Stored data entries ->

────────

-- ==== Sys2Proof/Proofs/YieldAndHarvestRows.lean ====
section
/-!
PROOF. Proofs/YieldAndHarvestRows.lean: yield, hvhint.lend and hvhint.recall (10 R226, R227).
-/

namespace Sys2Proof.Proofs.YieldAndHarvestRows

open Sys2Proof Sys2Proof.Machine Sys2Proof.Claims Sys2Proof.Proofs.IssueRules Sys2Proof.Proofs.MatrixInstructions
open Sys2Proof.Proofs.CommandRows Sys2Proof.Proofs.TransferRules

/-- A core changed by two functions that agree on it. -/
theorem modCore_congr {s : State} {k : Nat} {f g : CoreSt → CoreSt} (h : f (s.core k) = g (s.core k)) : s.modCore k f = s.modCore k g := by
  unfold State.modCore
  rw [h]

theorem hintActs_issued (s : State) (c : Crew) (sp : Spec) : hintActs (s.view c sp) (s.issued c sp) = hintActs (s.view c sp) s := rfl

section Hint

variable {f : FormS} {s : State} {c : Crew} {bad : Crew → Bool} {G : CoreSt → CoreSt}

/-- The body of a harvest hint. -/
def hintBody (G : CoreSt → CoreSt) (x : Ctx) (s : State) : Res Done := if hintActs x s then sysNop (s.modCore x.c.core G) else sysNop s

theorem hint_idle (hi : Issues s c (specS f [] [] .none) bad) (hs : Steady s c) (hno : hintActs (s.view c (specS f [] [] .none)) s = false) :
    Answers (issue (specS f [] [] .none) bad (hintBody G) s) (fun t => Completed s s.opening t (s.issuing c (specS f [] [] .none)) (specS f [] [] .none) []) := by
  refine effect_completes (m := s.issued c (specS f [] [] .none)) hi hs (if_neg ?_) rfl rfl
  rw [hintActs_issued, hno]
  exact Bool.false_ne_true

theorem hint_acts (hi : Issues s c (specS f [] [] .none) bad) (hs : Steady s c) (hyes : hintActs (s.view c (specS f [] [] .none)) s = true) :
    Answers (issue (specS f [] [] .none) bad (hintBody G) s)
      (fun t => Completed s (s.opening.modCore c.core G) t (s.issuing c (specS f [] [] .none)) (specS f [] [] .none) []) := by
  obtain ⟨-, -, hcore, -⟩ := view_c_fields s c (specS f [] [] .none)
  have hb : hintBody G (s.view c (specS f [] [] .none)) (s.issued c (specS f [] [] .none)) =
      sysNop ((s.issued c (specS f [] [] .none)).modCore c.core G) := by
    unfold hintBody
    rw [hintActs_issued, hyes, hcore, if_pos rfl]
  exact effect_completes (m := (s.issued c (specS f [] [] .none)).modCore c.core G) hi hs hb rfl rfl

end Hint

/-- Revocation starts on a core that lends. -/
def recalled (k : CoreSt) : CoreSt :=
  let k := { k with relend := false }
  if k.lending && k.revoke == 0 then { k with revoke := 1 } else k

theorem recalled_eq (k : CoreSt) : recalled k = { k with relend := false, revoke := if k.lending ∧ k.revoke = 0 then 1 else k.revoke } := by
  unfold recalled
  by_cases hl : k.lending = true <;> by_cases hr : k.revoke = 0 <;> simp [hl, hr]

/-- Lending turns on for a core, or will once its revocation has ended. -/
def lent (k : CoreSt) : CoreSt := if k.revoke ≠ 0 then { k with relend := true } else if k.lending then k else { k with lending := true, interf := 0 }

theorem lent_eq {k : CoreSt} (hrev : k.revoke = 0) (hlend : k.lending = false) : lent k = { k with lending := true, interf := 0 } := by
  unfold lent
  rw [if_neg (not_not.mpr hrev), hlend, if_neg Bool.false_ne_true]

/-- The body of yield. -/
def yieldBody (x : Ctx) (s : State) : Res Done :=
  if x.act = 0#64 then sysNop s else sysNop (s.modBlock x.c.blk (fun b => { b with yielded := (x.id, s.order) :: b.yielded.filter (fun p => p.1 ≠ x.id) }))

theorem exec_yield_body (f : FormS) (s : State) : exec (.yield f) s = issue (specS f [] [] .none) (fun _ => f.body ≠ 0#55) yieldBody s := exec_yield f s
theorem exec_recall_body (f : FormS) (s : State) : exec (.hvhintRecall f) s = issue (specS f [] [] .none) (fun _ => f.body ≠ 0#55) (hintBody recalled) s :=
  exec_hvhintRecall f s
theorem exec_lend_body (f : FormS) (s : State) : exec (.hvhintLend f) s = issue (specS f [] [] .none) (fun _ => f.body ≠ 1#55) (hintBody lent) s :=
  exec_hvhintLend f s

/-- Settles O36. -/
theorem yieldAndHarvestHints : Obligations.YieldAndHarvestHints := by
  intro f s c sp x ends hs
  obtain ⟨-, hblk, -⟩ := view_c_fields s c sp
  refine ⟨fun hi => ⟨fun hact => ?_, fun hact => ?_, fun hno => ?_, fun hyes => ?_⟩, fun hi => ⟨fun hno => ?_, fun hyes hrev hlend => ?_⟩⟩
  · show Answers (exec (.yield f) s) _
    rw [exec_yield_body]
    exact effect_completes (m := s.issued c sp) hi hs (if_pos hact) rfl rfl
  · show Answers (exec (.yield f) s) _
    rw [exec_yield_body]
    have hb : yieldBody x (s.issued c sp) = sysNop ((s.issued c sp).modBlock c.blk
        (fun b => { b with yielded := (c.id, s.order) :: b.yielded.filter (fun p => p.1 ≠ c.id) })) := by
      unfold yieldBody
      rw [if_neg hact, hblk]
      rfl
    exact effect_completes (m := (s.issued c sp).modBlock c.blk
        (fun b => { b with yielded := (c.id, s.order) :: b.yielded.filter (fun p => p.1 ≠ c.id) })) hi hs hb rfl rfl
  · show Answers (exec (.hvhintRecall f) s) _
    rw [exec_recall_body]
    exact hint_idle hi hs hno
  · show Answers (exec (.hvhintRecall f) s) _
    rw [exec_recall_body]
    refine answers_mono (hint_acts hi hs hyes) fun t ht => ?_
    have hsame := modCore_congr (g := fun k => { k with relend := false, revoke := if k.lending ∧ k.revoke = 0 then 1 else k.revoke })
      (recalled_eq (s.opening.core c.core))
    rw [hsame] at ht
    exact ht
  · show Answers (exec (.hvhintLend f) s) _
    rw [exec_lend_body]
    exact hint_idle hi hs hno
  · show Answers (exec (.hvhintLend f) s) _
    rw [exec_lend_body]
    refine answers_mono (hint_acts hi hs hyes) fun t ht => ?_
    have hsame := modCore_congr (g := fun k => { k with lending := true, interf := 0 }) (lent_eq (k := s.opening.core c.core) hrev hlend)
    rw [hsame] at ht
    exact ht

end Sys2Proof.Proofs.YieldAndHarvestRows
end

────────

Task details -> Would you please output every record again, exactly?

Exercise response ->
-- ==== Sys2Proof/Proofs/YieldAndHarvestRows.lean ====
section
/-!
PROOF. Proofs/YieldAndHarvestRows.lean: yield, hvhint.lend and hvhint.recall (10 R226, R227).
-/

namespace Sys2Proof.Proofs.YieldAndHarvestRows

open Sys2Proof Sys2Proof.Machine Sys2Proof.Claims Sys2Proof.Proofs.IssueRules Sys2Proof.Proofs.MatrixInstructions
open Sys2Proof.Proofs.CommandRows Sys2Proof.Proofs.TransferRules

/-- A core changed by two functions that agree on it. -/
theorem modCore_congr {s : State} {k : Nat} {f g : CoreSt → CoreSt} (h : f (s.core k) = g (s.core k)) : s.modCore k f = s.modCore k g := by
  unfold State.modCore
  rw [h]

theorem hintActs_issued (s : State) (c : Crew) (sp : Spec) : hintActs (s.view c sp) (s.issued c sp) = hintActs (s.view c sp) s := rfl

section Hint

variable {f : FormS} {s : State} {c : Crew} {bad : Crew → Bool} {G : CoreSt → CoreSt}

/-- The body of a harvest hint. -/
def hintBody (G : CoreSt → CoreSt) (x : Ctx) (s : State) : Res Done := if hintActs x s then sysNop (s.modCore x.c.core G) else sysNop s

theorem hint_idle (hi : Issues s c (specS f [] [] .none) bad) (hs : Steady s c) (hno : hintActs (s.view c (specS f [] [] .none)) s = false) :
    Answers (issue (specS f [] [] .none) bad (hintBody G) s) (fun t => Completed s s.opening t (s.issuing c (specS f [] [] .none)) (specS f [] [] .none) []) := by
  refine effect_completes (m := s.issued c (specS f [] [] .none)) hi hs (if_neg ?_) rfl rfl
  rw [hintActs_issued, hno]
  exact Bool.false_ne_true

theorem hint_acts (hi : Issues s c (specS f [] [] .none) bad) (hs : Steady s c) (hyes : hintActs (s.view c (specS f [] [] .none)) s = true) :
    Answers (issue (specS f [] [] .none) bad (hintBody G) s)
      (fun t => Completed s (s.opening.modCore c.core G) t (s.issuing c (specS f [] [] .none)) (specS f [] [] .none) []) := by
  obtain ⟨-, -, hcore, -⟩ := view_c_fields s c (specS f [] [] .none)
  have hb : hintBody G (s.view c (specS f [] [] .none)) (s.issued c (specS f [] [] .none)) =
      sysNop ((s.issued c (specS f [] [] .none)).modCore c.core G) := by
    unfold hintBody
    rw [hintActs_issued, hyes, hcore, if_pos rfl]
  exact effect_completes (m := (s.issued c (specS f [] [] .none)).modCore c.core G) hi hs hb rfl rfl

end Hint

/-- Revocation starts on a core that lends. -/
def recalled (k : CoreSt) : CoreSt :=
  let k := { k with relend := false }
  if k.lending && k.revoke == 0 then { k with revoke := 1 } else k

theorem recalled_eq (k : CoreSt) : recalled k = { k with relend := false, revoke := if k.lending ∧ k.revoke = 0 then 1 else k.revoke } := by
  unfold recalled
  by_cases hl : k.lending = true <;> by_cases hr : k.revoke = 0 <;> simp [hl, hr]

/-- Lending turns on for a core, or will once its revocation has ended. -/
def lent (k : CoreSt) : CoreSt := if k.revoke ≠ 0 then { k with relend := true } else if k.lending then k else { k with lending := true, interf := 0 }

theorem lent_eq {k : CoreSt} (hrev : k.revoke = 0) (hlend : k.lending = false) : lent k = { k with lending := true, interf := 0 } := by
  unfold lent
  rw [if_neg (not_not.mpr hrev), hlend, if_neg Bool.false_ne_true]

/-- The body of yield. -/
def yieldBody (x : Ctx) (s : State) : Res Done :=
  if x.act = 0#64 then sysNop s else sysNop (s.modBlock x.c.blk (fun b => { b with yielded := (x.id, s.order) :: b.yielded.filter (fun p => p.1 ≠ x.id) }))

theorem exec_yield_body (f : FormS) (s : State) : exec (.yield f) s = issue (specS f [] [] .none) (fun _ => f.body ≠ 0#55) yieldBody s := exec_yield f s
theorem exec_recall_body (f : FormS) (s : State) : exec (.hvhintRecall f) s = issue (specS f [] [] .none) (fun _ => f.body ≠ 0#55) (hintBody recalled) s :=
  exec_hvhintRecall f s
theorem exec_lend_body (f : FormS) (s : State) : exec (.hvhintLend f) s = issue (specS f [] [] .none) (fun _ => f.body ≠ 1#55) (hintBody lent) s :=
  exec_hvhintLend f s

/-- Settles O36. -/
theorem yieldAndHarvestHints : Obligations.YieldAndHarvestHints := by
  intro f s c sp x ends hs
  obtain ⟨-, hblk, -⟩ := view_c_fields s c sp
  refine ⟨fun hi => ⟨fun hact => ?_, fun hact => ?_, fun hno => ?_, fun hyes => ?_⟩, fun hi => ⟨fun hno => ?_, fun hyes hrev hlend => ?_⟩⟩
  · show Answers (exec (.yield f) s) _
    rw [exec_yield_body]
    exact effect_completes (m := s.issued c sp) hi hs (if_pos hact) rfl rfl
  · show Answers (exec (.yield f) s) _
    rw [exec_yield_body]
    have hb : yieldBody x (s.issued c sp) = sysNop ((s.issued c sp).modBlock c.blk
        (fun b => { b with yielded := (c.id, s.order) :: b.yielded.filter (fun p => p.1 ≠ c.id) })) := by
      unfold yieldBody
      rw [if_neg hact, hblk]
      rfl
    exact effect_completes (m := (s.issued c sp).modBlock c.blk
        (fun b => { b with yielded := (c.id, s.order) :: b.yielded.filter (fun p => p.1 ≠ c.id) })) hi hs hb rfl rfl
  · show Answers (exec (.hvhintRecall f) s) _
    rw [exec_recall_body]
    exact hint_idle hi hs hno
  · show Answers (exec (.hvhintRecall f) s) _
    rw [exec_recall_body]
    refine answers_mono (hint_acts hi hs hyes) fun t ht => ?_
    have hsame := modCore_congr (g := fun k => { k with relend := false, revoke := if k.lending ∧ k.revoke = 0 then 1 else k.revoke })
      (recalled_eq (s.opening.core c.core))
    rw [hsame] at ht
    exact ht
  · show Answers (exec (.hvhintLend f) s) _
    rw [exec_lend_body]
    exact hint_idle hi hs hno
  · show Answers (exec (.hvhintLend f) s) _
    rw [exec_lend_body]
    refine answers_mono (hint_acts hi hs hyes) fun t ht => ?_
    have hsame := modCore_congr (g := fun k => { k with lending := true, interf := 0 }) (lent_eq (k := s.opening.core c.core) hrev hlend)
    rw [hsame] at ht
    exact ht

end Sys2Proof.Proofs.YieldAndHarvestRows
end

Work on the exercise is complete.